Why would the substrate being soil discourage you from using MSU fertilizer? They’re all the same materials, providing the same nutrients. My orchid-feeding regimen (K-Lite fertilizer {a derivative of MSURO}, Kelpak, & Quantum) is also my regimen for my tomatoes and herbs, flower boxes around my deck, and all houseplants.


----------



## SEMO-Cypr (May 4, 2022)

Mostly because I have cheaper fertilizer that I use in the garden that I could use or put more osmocote on it. 

I will have to order some Kelpac and add it in. Looks like there are lots of different types of quantum fertilizer, which one do you use?
Also, on the possible movement of the plant for more light here is the retaining wall at about 11:00am.


----------



## Ray (May 4, 2022)

SEMO-Cypr said:


> Mostly because I have cheaper fertilizer that I use in the garden that I could use or put more osmocote on it.
> 
> I will have to order some Kelpac and add it in. Looks like there are lots of different types of quantum fertilizer, which one do you use?
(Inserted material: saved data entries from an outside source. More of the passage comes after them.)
-- ==== Sys2Proof/Tests/Slice0.lean ====
section
/-! SUPPORT. Tests. Expected values come from the spec: 95_test_vectors.md (a vector's number stands in the comment of its
test) or, for the decoder, the encodings of 30_encoding.md R171 to R181. The last part shows, for each obligation with
hypotheses, states and operands that meet them. -/

namespace Sys2Proof.Machine.Tests

set_option Elab.async false

/-! ### Small states and what is read from an outcome -/

/-- Kernel mode, interrupts off, BEV = 0, and these registers. -/
def regs (l : List (RegNum × Word)) : State :=
  l.foldl (fun s p => setReg p.1 p.2 s) { State.reset with cop0 := { State.reset.cop0 with sr := 0#32 } }

/-- The bytes 11 22 33 44 55 66 77 88 at physical 0x100, as in section 2.4 of the vectors. -/
def ramBytes : Memory :=
  [(0x100, 0x11#8), (0x101, 0x22#8), (0x102, 0x33#8), (0x103, 0x44#8), (0x104, 0x55#8), (0x105, 0x66#8), (0x106, 0x77#8),
    (0x107, 0x88#8)]

/-- A state with bus memory `m`. -/
def withRam (m : Memory) (s : State) : State := { s with bus := { s.bus with mem := m } }
/-- A state with this SR. -/
def withSr (v : Word) (s : State) : State := { s with cop0 := { s.cop0 with sr := v } }
/-- A state with this CAUSE. -/
def withCause (v : Word) (s : State) : State := { s with cop0 := { s.cop0 with cause := v } }
/-- A state with this cache-control register. -/
def withCacheControl (v : Word) (s : State) : State := { s with cacheControl := v }
/-- A state whose bus gives these answers. -/
def withAnswers (l : List BusAnswer) (s : State) : State := { s with bus := { s.bus with answers := l } }
/-- A state with a pending load. -/
def withPending (r : RegNum) (v : Word) (s : State) : State := { s with delay := { s.delay with reg := some r, value := v } }
/-- A state started at an address with this word in the next slot. -/
def startedAt (a w : Word) (s : State) : State :=
  { s with pipe := { s.pipe with pc := a, npc := a + 4#32, currentInstructionPc := a, nextInstruction := .word w } }
/-- A state in which this slot is executing. -/
def executing (x : Slot) (s : State) : State := { s with pipe := { s.pipe with currentInstruction := x } }

/-- The outcome is a next state with the property. -/
def nextIs (r : Res) (p : State → Bool) : Bool :=
  match r with
  | .next t => p t
  | _ => false

theorem nextIs_elim {r : Res} {p : State → Bool} (h : nextIs r p = true) : ∃ t, r = .next t ∧ p t = true := by
  cases r with
  | next t => exact ⟨t, rfl, h⟩
  | fault f => cases h
  | refused f => cases h

/-- The register after the outcome. -/
def regAfter (r : Res) (i : RegNum) : Option Word :=
  match r with
  | .next t => some (readReg i t)
  | _ => none
/-- HI and LO after the outcome. -/
def hiLoAfter (r : Res) : Option (Word × Word) :=
  match r with
  | .next t => some (t.hi, t.lo)
  | _ => none
/-- The staged load after the outcome. -/
def stagedAfter (r : Res) : Option (Option RegNum × Word) :=
  match r with
  | .next t => some (t.delay.nextReg, t.delay.nextValue)
  | _ => none
/-- ExcCode and BadVaddr after the outcome, if it entered an exception. -/
def raisedAfter (r : Res) : Option (Nat × Word) :=
  match r with
  | .next t => if t.flags.exceptionRaised then some ((t.cop0.cause.extractLsb' 2 5).toNat, t.cop0.badVaddr) else none
  | _ => none
/-- `npc`, `branch_was_taken` and r31 after the outcome. -/
def branchAfter (r : Res) : Option (Word × Bool × Word) :=
  match r with
  | .next t => some (t.pipe.npc, t.pipe.branchWasTaken, readReg 31#5 t)
  | _ => none
/-- Bus memory after the outcome. -/
def memAfter (r : Res) : Option Memory :=
  match r with
  | .next t => some t.bus.mem
  | _ => none

/-! ### Well-formedness: each check refuses an ill-formed term -/

theorem test_ill_formed_mfc2 : (Instr.mfc2 1#5 32#6).wellFormed = false := by decide
theorem test_ill_formed_mtc2 : (Instr.mtc2 1#5 63#6).wellFormed = false := by decide
theorem test_ill_formed_cfc2 : (Instr.cfc2 1#5 31#6).wellFormed = false := by decide
theorem test_ill_formed_ctc2 : (Instr.ctc2 1#5 0#6).wellFormed = false := by decide
theorem test_ill_formed_lwc2 : (Instr.lwc2 32#6 4#5 0#16).wellFormed = false := by decide
theorem test_ill_formed_swc2 : (Instr.swc2 32#6 4#5 0#16).wellFormed = false := by decide
theorem test_well_formed_boundary : (Instr.mfc2 1#5 31#6).wellFormed = true ∧ (Instr.cfc2 1#5 32#6).wellFormed = true := by decide

/-! ### Decoding: every constructor, by a word written out from its encoding -/

theorem test_decode_shifts :
    decodeWord 0b000000_00000_00001_00010_00100_000000#32 = .ok (.sll 2#5 1#5 4#5) ∧
    decodeWord 0b000000_00000_00001_00010_11111_000010#32 = .ok (.srl 2#5 1#5 31#5) ∧
    decodeWord 0b000000_00000_00001_00010_11111_000011#32 = .ok (.sra 2#5 1#5 31#5) ∧
    decodeWord 0b000000_00011_00001_00010_00000_000100#32 = .ok (.sllv 2#5 1#5 3#5) ∧
    decodeWord 0b000000_00011_00001_00010_00000_000110#32 = .ok (.srlv 2#5 1#5 3#5) ∧
    decodeWord 0b000000_00011_00001_00010_00000_000111#32 = .ok (.srav 2#5 1#5 3#5) := ⟨rfl, rfl, rfl, rfl, rfl, rfl⟩

theorem test_decode_register_jumps_and_traps :
    decodeWord 0b000000_11111_00000_00000_00000_001000#32 = .ok (.jr 31#5) ∧
    decodeWord 0b000000_00100_00000_11111_00000_001001#32 = .ok (.jalr 31#5 4#5) ∧
    decodeWord 0b000000_10000000000000000001_001100#32 = .ok (.syscall 0x80001#20) ∧
    decodeWord 0b000000_00000000000000000111_001101#32 = .ok (.breakTrap 7#20) := ⟨rfl, rfl, rfl, rfl⟩

theorem test_decode_multiply_divide :
    decodeWord 0b000000_00000_00000_00010_00000_010000#32 = .ok (.mfhi 2#5) ∧
    decodeWord 0b000000_00011_00000_00000_00000_010001#32 = .ok (.mthi 3#5) ∧
    decodeWord 0b000000_00000_00000_00010_00000_010010#32 = .ok (.mflo 2#5) ∧
    decodeWord 0b000000_00011_00000_00000_00000_010011#32 = .ok (.mtlo 3#5) ∧
    decodeWord 0b000000_00001_00010_00000_00000_011000#32 = .ok (.mult 1#5 2#5) ∧
    decodeWord 0b000000_00001_00010_00000_00000_011001#32 = .ok (.multu 1#5 2#5) ∧
    decodeWord 0b000000_00001_00010_00000_00000_011010#32 = .ok (.div 1#5 2#5) ∧
    decodeWord 0b000000_00001_00010_00000_00000_011011#32 = .ok (.divu 1#5 2#5) := ⟨rfl, rfl, rfl, rfl, rfl, rfl, rfl, rfl⟩

theorem test_decode_register_arithmetic :
    decodeWord 0b000000_00001_00010_00011_00000_100000#32 = .ok (.add 3#5 1#5 2#5) ∧
    decodeWord 0b000000_00001_00010_00011_00000_100001#32 = .ok (.addu 3#5 1#5 2#5) ∧
    decodeWord 0b000000_00001_00010_00011_00000_100010#32 = .ok (.sub 3#5 1#5 2#5) ∧
    decodeWord 0b000000_00001_00010_00011_00000_100011#32 = .ok (.subu 3#5 1#5 2#5) ∧
    decodeWord 0b000000_00001_00010_00011_00000_100100#32 = .ok (.and 3#5 1#5 2#5) ∧
    decodeWord 0b000000_00001_00010_00011_00000_100101#32 = .ok (.or 3#5 1#5 2#5) ∧
    decodeWord 0b000000_00001_00010_00011_00000_100110#32 = .ok (.xor 3#5 1#5 2#5) ∧
    decodeWord 0b000000_00001_00010_00011_00000_100111#32 = .ok (.nor 3#5 1#5 2#5) ∧
    decodeWord 0b000000_00001_00010_00011_00000_101010#32 = .ok (.slt 3#5 1#5 2#5) ∧
    decodeWord 0b000000_00001_00010_00011_00000_101011#32 = .ok (.sltu 3#5 1#5 2#5) :=
  ⟨rfl, rfl, rfl, rfl, rfl, rfl, rfl, rfl, rfl, rfl⟩

theorem test_decode_branches :
    decodeWord 0b000001_00011_00000_1111111111111110#32 = .ok (.bltz 3#5 0xFFFE#16) ∧
    decodeWord 0b000001_00011_00001_0000000000000001#32 = .ok (.bgez 3#5 1#16) ∧
    decodeWord 0b000001_00011_10000_0000000000000001#32 = .ok (.bltzal 3#5 1#16) ∧
    decodeWord 0b000001_00000_10001_0000000000000100#32 = .ok (.bgezal 0#5 4#16) ∧
    decodeWord 0b000010_00000000000000100000000000#32 = .ok (.j 0x800#26) ∧
    decodeWord 0b000011_10000000000000000000000001#32 = .ok (.jal 0x2000001#26) ∧
    decodeWord 0b000100_00001_00010_0000000000000011#32 = .ok (.beq 1#5 2#5 3#16) ∧
    decodeWord 0b000101_00001_00010_0000000000000011#32 = .ok (.bne 1#5 2#5 3#16) ∧
    decodeWord 0b000110_00011_00000_0000000000000001#32 = .ok (.blez 3#5 1#16) ∧
    decodeWord 0b000111_00011_00000_0000000000000001#32 = .ok (.bgtz 3#5 1#16) :=
  ⟨rfl, rfl, rfl, rfl, rfl, rfl, rfl, rfl, rfl, rfl⟩

theorem test_decode_immediate_arithmetic :
    decodeWord 0b001000_00001_00010_1111111111111111#32 = .ok (.addi 2#5 1#5 0xFFFF#16) ∧
    decodeWord 0b001001_00000_01000_1111111111111111#32 = .ok (.addiu 8#5 0#5 0xFFFF#16) ∧
    decodeWord 0b001010_00001_00010_1000000000000000#32 = .ok (.slti 2#5 1#5 0x8000#16) ∧
    decodeWord 0b001011_00001_00010_1000000000000000#32 = .ok (.sltiu 2#5 1#5 0x8000#16) ∧
    decodeWord 0b001100_00001_00010_1111111100000000#32 = .ok (.andi 2#5 1#5 0xFF00#16) ∧
    decodeWord 0b001101_00001_00010_1000000000000001#32 = .ok (.ori 2#5 1#5 0x8001#16) ∧
    decodeWord 0b001110_00001_00010_0000000011111111#32 = .ok (.xori 2#5 1#5 0x00FF#16) ∧
    decodeWord 0b001111_00000_00010_1000000000000001#32 = .ok (.lui 2#5 0x8001#16) := ⟨rfl, rfl, rfl, rfl, rfl, rfl, rfl, rfl⟩

theorem test_decode_coprocessors :
    decodeWord 0b010000_00000_01000_01100_00000_000000#32 = .ok (.mfc0 8#5 12#5) ∧
    decodeWord 0b010000_00100_01000_01100_00000_000000#32 = .ok (.mtc0 8#5 12#5) ∧
    decodeWord 0b010000_1_0000000000000000000_010000#32 = .ok .rfe ∧
    decodeWord 0b010010_00000_00010_00111_00000_000000#32 = .ok (.mfc2 2#5 7#6) ∧
    decodeWord 0b010010_00010_00010_11111_00000_000000#32 = .ok (.cfc2 2#5 63#6) ∧
    decodeWord 0b010010_00100_00010_00111_00000_000000#32 = .ok (.mtc2 2#5 7#6) ∧
    decodeWord 0b010010_00110_00010_00000_00000_000000#32 = .ok (.ctc2 2#5 32#6) ∧
    decodeWord 0b010010_1_1000000000000000000000001#32 = .ok (.cop2 0x1000001#25) := ⟨rfl, rfl, rfl, rfl, rfl, rfl, rfl, rfl⟩

theorem test_decode_loads_and_stores :
    decodeWord 0b100000_00100_00010_0000000000000001#32 = .ok (.lb 2#5 4#5 1#16) ∧
    decodeWord 0b100001_00100_00010_0000000000000010#32 = .ok (.lh 2#5 4#5 2#16) ∧
    decodeWord 0b100010_00100_00010_0000000000000011#32 = .ok (.lwl 2#5 4#5 3#16) ∧
    decodeWord 0b100011_00100_00010_0000000000000100#32 = .ok (.lw 2#5 4#5 4#16) ∧
    decodeWord 0b100100_00100_00010_1111111111111111#32 = .ok (.lbu 2#5 4#5 0xFFFF#16) ∧
    decodeWord 0b100101_00100_00010_1111111111111110#32 = .ok (.lhu 2#5 4#5 0xFFFE#16) ∧
    decodeWord 0b100110_00100_00010_0000000000000001#32 = .ok (.lwr 2#5 4#5 1#16) ∧
    decodeWord 0b101000_00100_00010_0000000000000011#32 = .ok (.sb 2#5 4#5 3#16) ∧
    decodeWord 0b101001_00100_00010_0000000000000010#32 = .ok (.sh 2#5 4#5 2#16) ∧
    decodeWord 0b101010_00100_00010_0000000000000101#32 = .ok (.swl 2#5 4#5 5#16) ∧
    decodeWord 0b101011_01000_01001_0000000100110000#32 = .ok (.sw 9#5 8#5 0x130#16) ∧
    decodeWord 0b101110_00100_00010_0000000000000001#32 = .ok (.swr 2#5 4#5 1#16) ∧
    decodeWord 0b110010_00100_00001_0000000000000000#32 = .ok (.lwc2 1#6 4#5 0#16) ∧
    decodeWord 0b111010_00100_11111_0000000000000100#32 = .ok (.swc2 31#6 4#5 4#16) :=
  ⟨rfl, rfl, rfl, rfl, rfl, rfl, rfl, rfl, rfl, rfl, rfl, rfl, rfl, rfl⟩

/-- The vectors' words with bits the decoder ignores, and B14: a REGIMM word with rt = 5. -/
theorem test_decode_ignored_bits :
    decodeWord 0x04050001#32 = .ok (.bgez 0#5 1#16) ∧ decodeWord 0x0080F809#32 = .ok (.jalr 31#5 4#5) ∧
    decodeWord 0x00FFF808#32 = .ok (.jr 7#5) := ⟨rfl, rfl, rfl⟩

theorem test_decode_rejects :
    decodeWord 0xFC000000#32 = .error .reservedPrimary ∧ decodeWord 0x00000001#32 = .error .unassignedSpecial ∧
    decodeWord 0x42000001#32 = .error .unassignedCop0 ∧ decodeWord 0x48200000#32 = .error .unassignedCop2 ∧
    decodeWord 0x44000000#32 = .error (.absentCoprocessor 1#2) ∧ decodeWord 0xC0000000#32 = .error (.absentCoprocessor 0#2) :=
  ⟨rfl, rfl, rfl, rfl, rfl, rfl⟩

theorem test_decode_short_input : decode [0x00#8, 0x00#8, 0x00#8] = .error .shortInput := rfl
Kelpak is a biostimulant, not a fertilizer, and neither are the Quantum products.

When Concentric Ag ceased production of Inocucor Garden Solution, the technical director at Ecological Labs told me that Quantum-Total was the one to use (it is also sold as Quantum Orchid if you want to pay more for the same product...). I'm in my second year of using it, and I am pleased with the effect is has on plants.


----------